问题
val file = File.createTempFile("temp", ".avro")
val schema = new Schema.Parser().parse(st)
val datumWriter = new GenericDatumWriter[GenericData.Record](schema)
val dataFileWriter = new DataFileWriter[GenericData.Record](datumWriter)
dataFileWriter.create(schema , file)
rdd.foreach(r => {
dataFileWriter.append(r)
})
dataFileWriter.close()
I have a DStream
of type GenericData.Record
which I am trying to write to HDFS in the Avro format but I'm getting this Task Not Serializable
error:
org.apache.spark.SparkException: Task not serializable
at org.apache.spark.util.ClosureCleaner$.ensureSerializable(ClosureCleaner.scala:304)

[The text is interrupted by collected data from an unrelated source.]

/-- At the end of a multiframe the position at which the next one begins is kept for each stream. -/
def markStreams (s : State) (d sf : Nat) : State :=
  if sf = 255 then
    s.forEach (s.sendingStreams d) fun t n =>
      t.modTx d n fun a => { a with coding := { a.coding with mark := a.coding.pos, markMf := s.time.mf + 1 } }
  else s

/-- One superframe is sent. -/
def sendSuperframe (s : State) (d : Nat) (f : TxFrame) : State :=
  let s := s.encodeStreams d f.sf
  let xs := (s.sendingScs d).map fun i => s.shaped d i f
  let u := (s.sendWindow d xs f).countClips d xs f
  (u.forEach (s.sendingScs d) fun t i =>
    let v := s.armSent d i f
    t.modTx d i fun _ => v.txArm d i).expressSent d f |>.markStreams d f.sf

/-- A transmit stream starts at bit 0 with the multiframe in which its subcarrier starts sending; the express stream starts
with the first express subcarrier (R192). -/
def startStream (s : State) (d i : Nat) : State :=
  let s := if s.scExpress d i && (s.expressScs d).isEmpty then
      s.modTx d 8 fun a => { a with coding := { markMf := s.time.mf } } else s
  s.modTx d i fun a =>
    { a with coding := { markMf := s.time.mf }, symX := [], symY := [], blockTx := 0, bip := 0, last := []
             waiting := List.replicate 24 [] }

end State

/-! ### Meanings -/

/-- TX_ARM_SEND_START (R184, step 3; R186, R192): an arm that is ready at M starts there, one that was not starts late. -/
def execTxArmSendStart (die sc : Fin 8) (s : State) : Host.Outcome State Fault Refusal :=
  runDie s die fun s =>
    if !s.txOn die sc then s
    else if s.txState die sc = 1 then s.modTx die sc fun a => { a with due := true }
    else if s.txState die sc = 2 && s.flag CNV_STATUS_SCLK_LOCK die then
      let s := if (s.txArm die sc).due then s.raise TXD_EVENT_TX_LATE die (2 ^ (sc : Nat)) else s
      ((s.startStream die sc).setTxState die sc 3).modTx die sc fun a => { a with waking := false, due := false }
    else s

/-- TX_CORR_APPLY (R181, R182): at a superframe boundary the written corrections apply, and the superframe that begins is
sent with them. Log entry 133 DEDUCED. -/
def execTxCorrApply (die : Fin 8) (frame : TxFrame) (s : State) : Host.Outcome State Fault Refusal :=
  runDie s die fun s =>
    let s := s.modTxDie die fun x =>
      { x with iq := s.txIqWord die, bal := s.rd TXD_XY_BAL_BAL die, skew := s.txFineSkewWord die }
    s.sendSuperframe die frame

end Sys2Proof.Machine
end

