/-- R13, R448, R450. -/
def Obligations.ResetsClearWhatTheirDomainSays : Prop :=
  (∀ s : State, Completes .powerOnReset s fun t =>
    t.mem = [] ∧ t.otp = s.otp ∧ t.flash = s.flash ∧ t.dieId = s.dieId ∧ t.crown = {} ∧ t.txn = {} ∧ t.dies = [] ∧
      ∀ (g : Fld) (e j : Nat), place g ∉ summaryPlaces → t.rd g e j = g.reset s.part.isX j) ∧
  (∀ (s : State) (n : Bool), s.pins.porDone = false → Completes (.porRelease n) s fun t =>
    t.pins = { s.pins with porDone := true, resetN := n, waiting := !n, low := 0, ioLow := false } ∧
      t = { s with regs := t.regs, pins := t.pins, out := t.out } ∧ KeepsRegs [] s t) ∧
  (∀ (s : State) (ns : Nat), ns < 100 → Completes (.resetNPulse ns) s fun t => OnlyRegs [] s t) ∧
  (∀ s : State, (∀ d, d < s.part.dies → s.rd MEM_MARCH_CTRL_BOOT_EN d = 0) →
    let after := fun t : State =>
      t.otp = s.otp ∧ t.flash = s.flash ∧ t.crown = {} ∧ t.txn = {} ∧
      (∀ (g : Fld) (e j : Nat), g.dom ≠ .por → place g ∉ summaryPlaces → t.rd g e j = g.reset s.part.isX j) ∧
      ∀ (g : Fld) (e j : Nat), g.dom = .por → place g ∉ summaryPlaces →
        place g ∉ [place PKG_DIE_STATUS_QUARANTINED, place PKG_DIE_STATUS_IS_CROWN, place PKG_DIE_STATUS_IS_STANDBY] →
        t.rd g e j = s.rd g e j
    Completes .packageReset s after ∧ ∀ ns, 1000 ≤ ns → Completes (.resetNPulse ns) s after)

/-- R13 and R15. -/
def Obligations.DieAndBlockResetScope : Prop :=
  (∀ (s : State) (d : Fin 8) (byCrown : Bool), (d : Nat) < s.part.dies → s.crown.token ≠ some (d : Nat) →
    s.memberState d ≠ 1 → s.memberState d ≠ 2 → s.quarantined d = false → s.txn.isOpen = false → s.bus.running = none →
    s.rd MEM_MARCH_CTRL_BOOT_EN d = 0 →
    Completes (.dieReset d byCrown) s fun t =>
      (∀ (g : Fld) (j : Nat), (g.dom = .die ∨ g.dom = .blk) → place g ∉ summaryPlaces → t.rd g d j = g.reset s.part.isX j) ∧
      (∀ (g : Fld) (j : Nat), (g.dom = .por ∨ g.dom = .pkg) → place g ∉ summaryPlaces →
        place g ∉ [place PKG_DIE_STATUS_QUARANTINED, place PKG_DIE_STATUS_IS_CROWN, place PKG_DIE_STATUS_IS_STANDBY,
          place PWR_STATUS_SAMPLING_LOCK, place PWR_STATUS_FABRIC_LOCK, place PWR_STATUS_ENGINE_LOCK,
          place FLT_RETIRED_TX_ARM, place FLT_RETIRED_RX_ARM] →
        t.rd g d j = s.rd g d j) ∧
      t.rd FLT_RETIRED_TX_ARM d = 0 ∧ t.rd FLT_RETIRED_RX_ARM d = 0 ∧
      (t.die d).starting = true ∧ (t.die d).selfTest = none ∧ (t.die d).loaded = false) ∧
  (∀ (s : State) (d : Fin 8) (b : Fin 26) (now : Nat), (d : Nat) < s.part.dies →
    (b : Nat) = 12 ∨ (b : Nat) = 14 ∨ (b : Nat) = 21 →
    let after := fun t : State =>
      (∀ (g : Fld) (j : Nat), g.dom = .blk → g.blk = (b : Nat) → place g ∉ summaryPlaces → t.rd g d j = g.reset s.part.isX j) ∧
      ∀ (g : Fld) (j : Nat), g.dom ≠ .blk → place g ∉ summaryPlaces →
        place g ∉ [place PKG_DIE_ADDR_ERR_IN_RESET, place PKG_DIE_ADDR_ERR_ADDR_ADDRESS] → t.rd g d j = s.rd g d j
    (s.heldUnits d b = [] → s.blockIdle d b = true → Completes (.blockReset d b 0 now) s after) ∧
    (s.blkRst.find (unitKey d b) = some true → (∀ e ∈ s.blockUnits d b, e.2.draining = false) →
      Completes (.blockResetEffect d b) s after))

/-- R410 and R41. -/
def Obligations.SelfTestAndElection : Prop :=
  (∀ (s : State) (d : Fin 8) (r : SelfTestResult), (d : Nat) < s.part.dies → s.started = true → (s.die d).held = false →
    (s.die d).selfTest = none →
    Completes (.selftest d r) s fun t =>
      (t.die d).selfTest = some (r.rootOk && r.ringOk && r.fabricOk && r.cluster0Ok && r.banksOk) ∧
        t = { s with regs := t.regs, dies := t.dies, out := t.out }) ∧
  (∀ (s : State) (c : Nat), s.started = true → s.crown = {} → s.resultsIn = true →
    s.dieList.find? (fun d => s.nearEligible d) = some c →
    Completes .crownElection s fun t => t.crown.token = some c ∧ t.crown.endpoint = .service) ∧
  (∀ s : State, s.started = true → s.crown = {} → s.resultsIn = true →
    s.dieList.find? (fun d => s.nearEligible d) = none →
    Completes .crownElection s fun t => t.crown.token = none ∧ t.crown.nonePassed = true)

at org.apache.spark.util.ClosureCleaner$.org$apache$spark$util$ClosureCleaner$$clean(ClosureCleaner.scala:294)
at org.apache.spark.util.ClosureCleaner$.clean(ClosureCleaner.scala:122)
at org.apache.spark.SparkContext.clean(SparkContext.scala:2062)
at org.apache.spark.rdd.RDD$$anonfun$foreach$1.apply(RDD.scala:911)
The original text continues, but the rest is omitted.